It seemed like a good idea at the time. We didn't really take into consideration her morning commute to Long Island. Fate mocked her by loading the ferry with inquisitive nuns. Just more proof that our senior year was probably scripted.

Cut to this weekend. The girls of Ann Arbor decided to have a goodbye party involving several popular college drinking games fueled by a keg on the porch. The obligatory "food run" at 2 am lead two of us to Panchero's, where we were told to order two burritos for a straggler. When we returned, said person was asleep on a futon in the basement. Naturally, we decided to pelt the burritos at his face. Luckily, the beans and rice sprinkling out of the the collapsing burrito and onto his face did not disturb his sleep.

That was enough for me. I climbed over a web of high school boys giggling at Dumb and Dumber to claim my couch for the night. My partners in crime decided to dole out some more punishment. They grabbed a dry erase marker and returned to the basement with plans to defile Sleeping Beauty.

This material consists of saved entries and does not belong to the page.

/-- The encoder of the rows of majors 0x30 to 0x4F. -/
def encodeMemory : Instr → Option Code
  | .ld sy d b z o f => some (.word (place3 (place3 0x81800000 sy 26 d 14 b 9) z 7 o 4 f 0))
  | .ldS sy d b z o p => some (.word (place3 (place3 0x81880000 sy 26 d 14 b 9) z 7 o 4 p 0))
  | .st sy d b z o f => some (.word (place3 (place3 0x81900000 sy 26 d 14 b 9) z 7 o 4 f 0))
  | .stS sy d b z o p => some (.word (place3 (place3 0x81980000 sy 26 d 14 b 9) z 7 o 4 p 0))
  | .ldq sy q b z o p => some (.word (place3 (place3 0x81A00000 sy 26 q 15 b 10) z 8 o 5 p 0))
  | .amo sy r c o p => some (.word (place2 (place3 0x81A80000 sy 26 r 15 c 11) o 8 p 0))
  | .cas sy r n z o p => some (.word (place3 (place3 0x81B00000 sy 26 r 15 n 10) z 9 o 6 p 0))
  | .lds sy d b z o p => some (.word (place3 (place3 0x81B80000 sy 26 d 14 b 9) z 7 o 4 p 0))
  | .sts sy d b z o p => some (.word (place3 (place3 0x81C00000 sy 26 d 14 b 9) z 7 o 4 p 0))
  | .pld sy d k z o p => some (.word (place3 (place3 0x81C80000 sy 26 d 14 k 10) z 7 o 3 p 0))
  | .pst sy d k z o p => some (.word (place3 (place3 0x81D00000 sy 26 d 14 k 10) z 7 o 3 p 0))
  | .pamo sy r k c z o p => some (.word (place1 (place3 (place3 0x81D80000 sy 26 r 15 k 11) c 7 z 6 o 3) p 0))
  | .pcas sy r k n z o p => some (.word (place1 (place3 (place3 0x81E00000 sy 26 r 15 k 11) n 7 z 6 o 3) p 0))
  | .pget sy a k b p => some (.word (place2 (place3 0x81E80000 sy 26 a 14 k 10) b 5 p 0))
  | .kld sy d k a o p => some (.word (place3 (place3 0x81F00000 sy 26 d 15 k 11) a 7 o 3 p 0))
  | .kder sy d k a b => some (.word (place2 (place3 0x81F80000 sy 26 d 13 k 9) a 5 b 1))
  | .kchk sy p k a b => some (.word (place2 (place3 0x81FA0000 sy 26 p 13 k 9) a 5 b 1))
  | .kmov sy d k => some (.word (place3 0x81FC0000 sy 26 d 13 k 9))
  | .lacq sy k a b p => some (.word (place2 (place3 0x82000000 sy 26 k 13 a 8) b 3 p 0))
  | .lrel sy k a b p => some (.word (place2 (place3 0x82020000 sy 26 k 13 a 8) b 3 p 0))
  | .lhand sy k a b p => some (.word (place2 (place3 0x82040000 sy 26 k 13 a 8) b 3 p 0))
  | .qpush sy q a => some (.word (place3 0x82080000 sy 26 q 15 a 9))
  | .qpushRing sy q a => some (.word (place3 0x82084000 sy 26 q 15 a 9))
  | .qpop sy q a => some (.word (place3 0x82100000 sy 26 q 15 a 9))
  | .qpopRing sy q a => some (.word (place3 0x82104000 sy 26 q 15 a 9))
  | .qcnt sy q d => some (.word (place3 0x82180000 sy 26 q 13 d 8))
  | .fqpush sy a => some (.word (place2 0x821A0000 sy 26 a 8))
  | .fqpushT sy a => some (.word (place2 0x821A2000 sy 26 a 8))
  | .fqclose sy => some (.word (place1 0x821C0000 sy 26))
  | .rmap sy n a p => some (.word (place1 (place3 0x82200000 sy 26 n 13 a 8) p 0))
  | .rflush sy n a o p => some (.word (place2 (place3 0x82220000 sy 26 n 13 a 8) o 5 p 0))
  | .rinv sy n a => some (.word (place3 0x82240000 sy 26 n 13 a 8))
  | .rcfgRegion sy n a b => some (.word (place1 (place3 0x82280000 sy 26 n 14 a 9) b 4))
  | .rcfgRing sy n a => some (.word (place3 0x822C0000 sy 26 n 14 a 9))
  | .fence sy o u => some (.word (place3 0x82400000 sy 26 o 16 u 15))
  | .flagw sy f a b p => some (.word (place2 (place3 0x82480000 sy 26 f 13 a 8) b 3 p 0))
  | .flagadd sy f a => some (.word (place3 0x82500000 sy 26 f 10 a 5))
  | .flagwait sy f a t => some (.word (place1 (place3 0x82540000 sy 26 f 10 a 5) t 2))
  | .bar sy t l i => some (.word (place1 (place3 0x82580000 sy 26 t 18 l 16) i 8))
  | .cpy sy d i c q l o b => some (.word (place2 (place3 (place3 0x82600000 sy 26 d 15 i 11) c 7 q 6 l 5) o 2 b 1))
  | .cpyw sy p => some (.word (place2 0x82680000 sy 26 p 14))
  | .cpyq sy d => some (.word (place2 0x826C0000 sy 26 d 14))
  | .bop sy d r k o f => some (.word (place3 (place3 0x82700000 sy 26 d 14 r 10) k 8 o 4 f 1))
  | .coll sy d i c q l o b => some (.word (place2 (place3 (place3 0x82780000 sy 26 d 15 i 11) c 7 q 6 l 5) o 2 b 1))
  | _ => none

Tagger One: Dude, don't draw on his face. He has work tomorrow.
Tagger Two: Ok... Let's get his ear.

And so in that moment, Life After Graduation was defined.

Whereas before we would have dismissed the threats of humiliation and punishment as irrelevant, we now hesitate to hide even two small dots in our drunken friend's ear, fearing the repercussions ushered in with the dawn. Whereas before we would celebrate milestones by staying awake until hours past sunrise, we now consider midnight a feat.

The next morning I woke up under a pile of cushions. I couldn't find a blanket so I burrowed in the crevice of the couch. After determining that there was, in fact, a human being under all those cushions, one of the guys proclaimed, "Well, kids. I can honestly say I'm glad I'm not in college anymore."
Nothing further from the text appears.